Die Zahnarztphobie stellt ein bedeutendes Hindernis für die zahnärztliche Betreuung dar und kann schwerwiegende Folgen für die Mundgesundheit und die sozio-ökonomische Lebensqualität der Betroffenen haben [Beaton et al., 2014]. Ebenso lassen sich häufig emotionale Faktoren wie Schuld, Scham und der Verlust von Selbstwertgefühl bei Patienten mit Zahnarztphobie finden. In einer Studie von McGrath und Bedi berichteten 73 Prozent der Teilnehmer von einer Beeinflussung ihrer Lebensqualität durch die eigene Mundgesundheit [McGrath and Bedi, 2004].
Die Zahnarztphobie ist ein komplexes multifaktorielles Phänomen. Deren Entwicklung umfasst eine Reihe von exogenen und von endogenen Faktoren.

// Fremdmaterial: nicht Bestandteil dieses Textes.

-- ==== Sys2Proof/Laws/State.lean ====
section
/-! SUPPORT. What each update of the state does to each field, every lemma true by computation. -/

namespace Sys2Proof.Machine

@[simp] theorem onMp_clock (f : MsgPort → MsgPort) (s : State) : (s.onMp f).clock = s.clock := rfl
@[simp] theorem onMp_part (f : MsgPort → MsgPort) (s : State) : (s.onMp f).part = s.part := rfl
@[simp] theorem onMp_stage (f : MsgPort → MsgPort) (s : State) : (s.onMp f).stage = s.stage := rfl
@[simp] theorem onMp_draining (f : MsgPort → MsgPort) (s : State) : (s.onMp f).draining = s.draining := rfl
@[simp] theorem onMp_mp (f : MsgPort → MsgPort) (s : State) : (s.onMp f).mp = f s.mp := rfl
@[simp] theorem onMp_pm (f : MsgPort → MsgPort) (s : State) : (s.onMp f).pm = s.pm := rfl
@[simp] theorem onMp_gu (f : MsgPort → MsgPort) (s : State) : (s.onMp f).gu = s.gu := rfl
@[simp] theorem onMp_me (f : MsgPort → MsgPort) (s : State) : (s.onMp f).me = s.me := rfl
@[simp] theorem onMp_sp (f : MsgPort → MsgPort) (s : State) : (s.onMp f).sp = s.sp := rfl
@[simp] theorem onMp_dp (f : MsgPort → MsgPort) (s : State) : (s.onMp f).dp = s.dp := rfl
@[simp] theorem onMp_sm (f : MsgPort → MsgPort) (s : State) : (s.onMp f).sm = s.sm := rfl
@[simp] theorem onMp_jc (f : MsgPort → MsgPort) (s : State) : (s.onMp f).jc = s.jc := rfl
@[simp] theorem onMp_agenda (f : MsgPort → MsgPort) (s : State) : (s.onMp f).agenda = s.agenda := rfl
@[simp] theorem onMp_pending (f : MsgPort → MsgPort) (s : State) : (s.onMp f).pending = s.pending := rfl

@[simp] theorem onPm_clock (f : PlacementMap → PlacementMap) (s : State) : (s.onPm f).clock = s.clock := rfl
@[simp] theorem onPm_part (f : PlacementMap → PlacementMap) (s : State) : (s.onPm f).part = s.part := rfl
@[simp] theorem onPm_stage (f : PlacementMap → PlacementMap) (s : State) : (s.onPm f).stage = s.stage := rfl
@[simp] theorem onPm_draining (f : PlacementMap → PlacementMap) (s : State) : (s.onPm f).draining = s.draining := rfl
@[simp] theorem onPm_mp (f : PlacementMap → PlacementMap) (s : State) : (s.onPm f).mp = s.mp := rfl
@[simp] theorem onPm_pm (f : PlacementMap → PlacementMap) (s : State) : (s.onPm f).pm = f s.pm := rfl
@[simp] theorem onPm_gu (f : PlacementMap → PlacementMap) (s : State) : (s.onPm f).gu = s.gu := rfl
@[simp] theorem onPm_me (f : PlacementMap → PlacementMap) (s : State) : (s.onPm f).me = s.me := rfl
@[simp] theorem onPm_sp (f : PlacementMap → PlacementMap) (s : State) : (s.onPm f).sp = s.sp := rfl
@[simp] theorem onPm_dp (f : PlacementMap → PlacementMap) (s : State) : (s.onPm f).dp = s.dp := rfl
@[simp] theorem onPm_sm (f : PlacementMap → PlacementMap) (s : State) : (s.onPm f).sm = s.sm := rfl
@[simp] theorem onPm_jc (f : PlacementMap → PlacementMap) (s : State) : (s.onPm f).jc = s.jc := rfl
@[simp] theorem onPm_agenda (f : PlacementMap → PlacementMap) (s : State) : (s.onPm f).agenda = s.agenda := rfl
@[simp] theorem onPm_pending (f : PlacementMap → PlacementMap) (s : State) : (s.onPm f).pending = s.pending := rfl

@[simp] theorem onGu_clock (f : GrantUnit → GrantUnit) (s : State) : (s.onGu f).clock = s.clock := rfl
@[simp] theorem onGu_part (f : GrantUnit → GrantUnit) (s : State) : (s.onGu f).part = s.part := rfl
@[simp] theorem onGu_stage (f : GrantUnit → GrantUnit) (s : State) : (s.onGu f).stage = s.stage := rfl
@[simp] theorem onGu_draining (f : GrantUnit → GrantUnit) (s : State) : (s.onGu f).draining = s.draining := rfl
@[simp] theorem onGu_mp (f : GrantUnit → GrantUnit) (s : State) : (s.onGu f).mp = s.mp := rfl
@[simp] theorem onGu_pm (f : GrantUnit → GrantUnit) (s : State) : (s.onGu f).pm = s.pm := rfl
@[simp] theorem onGu_gu (f : GrantUnit → GrantUnit) (s : State) : (s.onGu f).gu = f s.gu := rfl
@[simp] theorem onGu_me (f : GrantUnit → GrantUnit) (s : State) : (s.onGu f).me = s.me := rfl
@[simp] theorem onGu_sp (f : GrantUnit → GrantUnit) (s : State) : (s.onGu f).sp = s.sp := rfl
@[simp] theorem onGu_dp (f : GrantUnit → GrantUnit) (s : State) : (s.onGu f).dp = s.dp := rfl
@[simp] theorem onGu_sm (f : GrantUnit → GrantUnit) (s : State) : (s.onGu f).sm = s.sm := rfl
@[simp] theorem onGu_jc (f : GrantUnit → GrantUnit) (s : State) : (s.onGu f).jc = s.jc := rfl
@[simp] theorem onGu_agenda (f : GrantUnit → GrantUnit) (s : State) : (s.onGu f).agenda = s.agenda := rfl
@[simp] theorem onGu_pending (f : GrantUnit → GrantUnit) (s : State) : (s.onGu f).pending = s.pending := rfl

Dazu zählen unter anderem frühere traumatische Erlebnisse, die Persönlichkeit, Angst vor Schmerzen sowie die Übertragung von Angst durch Eltern und Verwandte durch Erzählungen und Beobachtungen im Sinne von Modelllernen [Hmud and Walsh, 2009]. Humphris und King fanden heraus, dass Zahnarztphobie zweieinhalbmal häufiger bei Opfern von sexueller Gewalt auftritt [Humphris and King, 2011].
Die Therapie von Patienten mit ausgeprägter Zahnarztphobie stellt sowohl für den Patienten als auch für den Behandler eine große Herausforderung dar. In der Regel geht die Behandlung von Angstpatienten mit einem großen personellen und zeitlichen Aufwand einher. Mehrere Aspekte der zahnärztlichen Behandlung können Ängste bei den Patienten auslösen [Oosterink et al., 2008], am häufigsten handelt es sich hier um die Injektion des Lokalanästhetikums, wobei nicht nur der Injektionsschmerz, sondern auch die Angst vor dem ausgedehnten Taubheitsgefühl des Weichegewebes ursächlich sein kann [Morse und Cohen, 1983].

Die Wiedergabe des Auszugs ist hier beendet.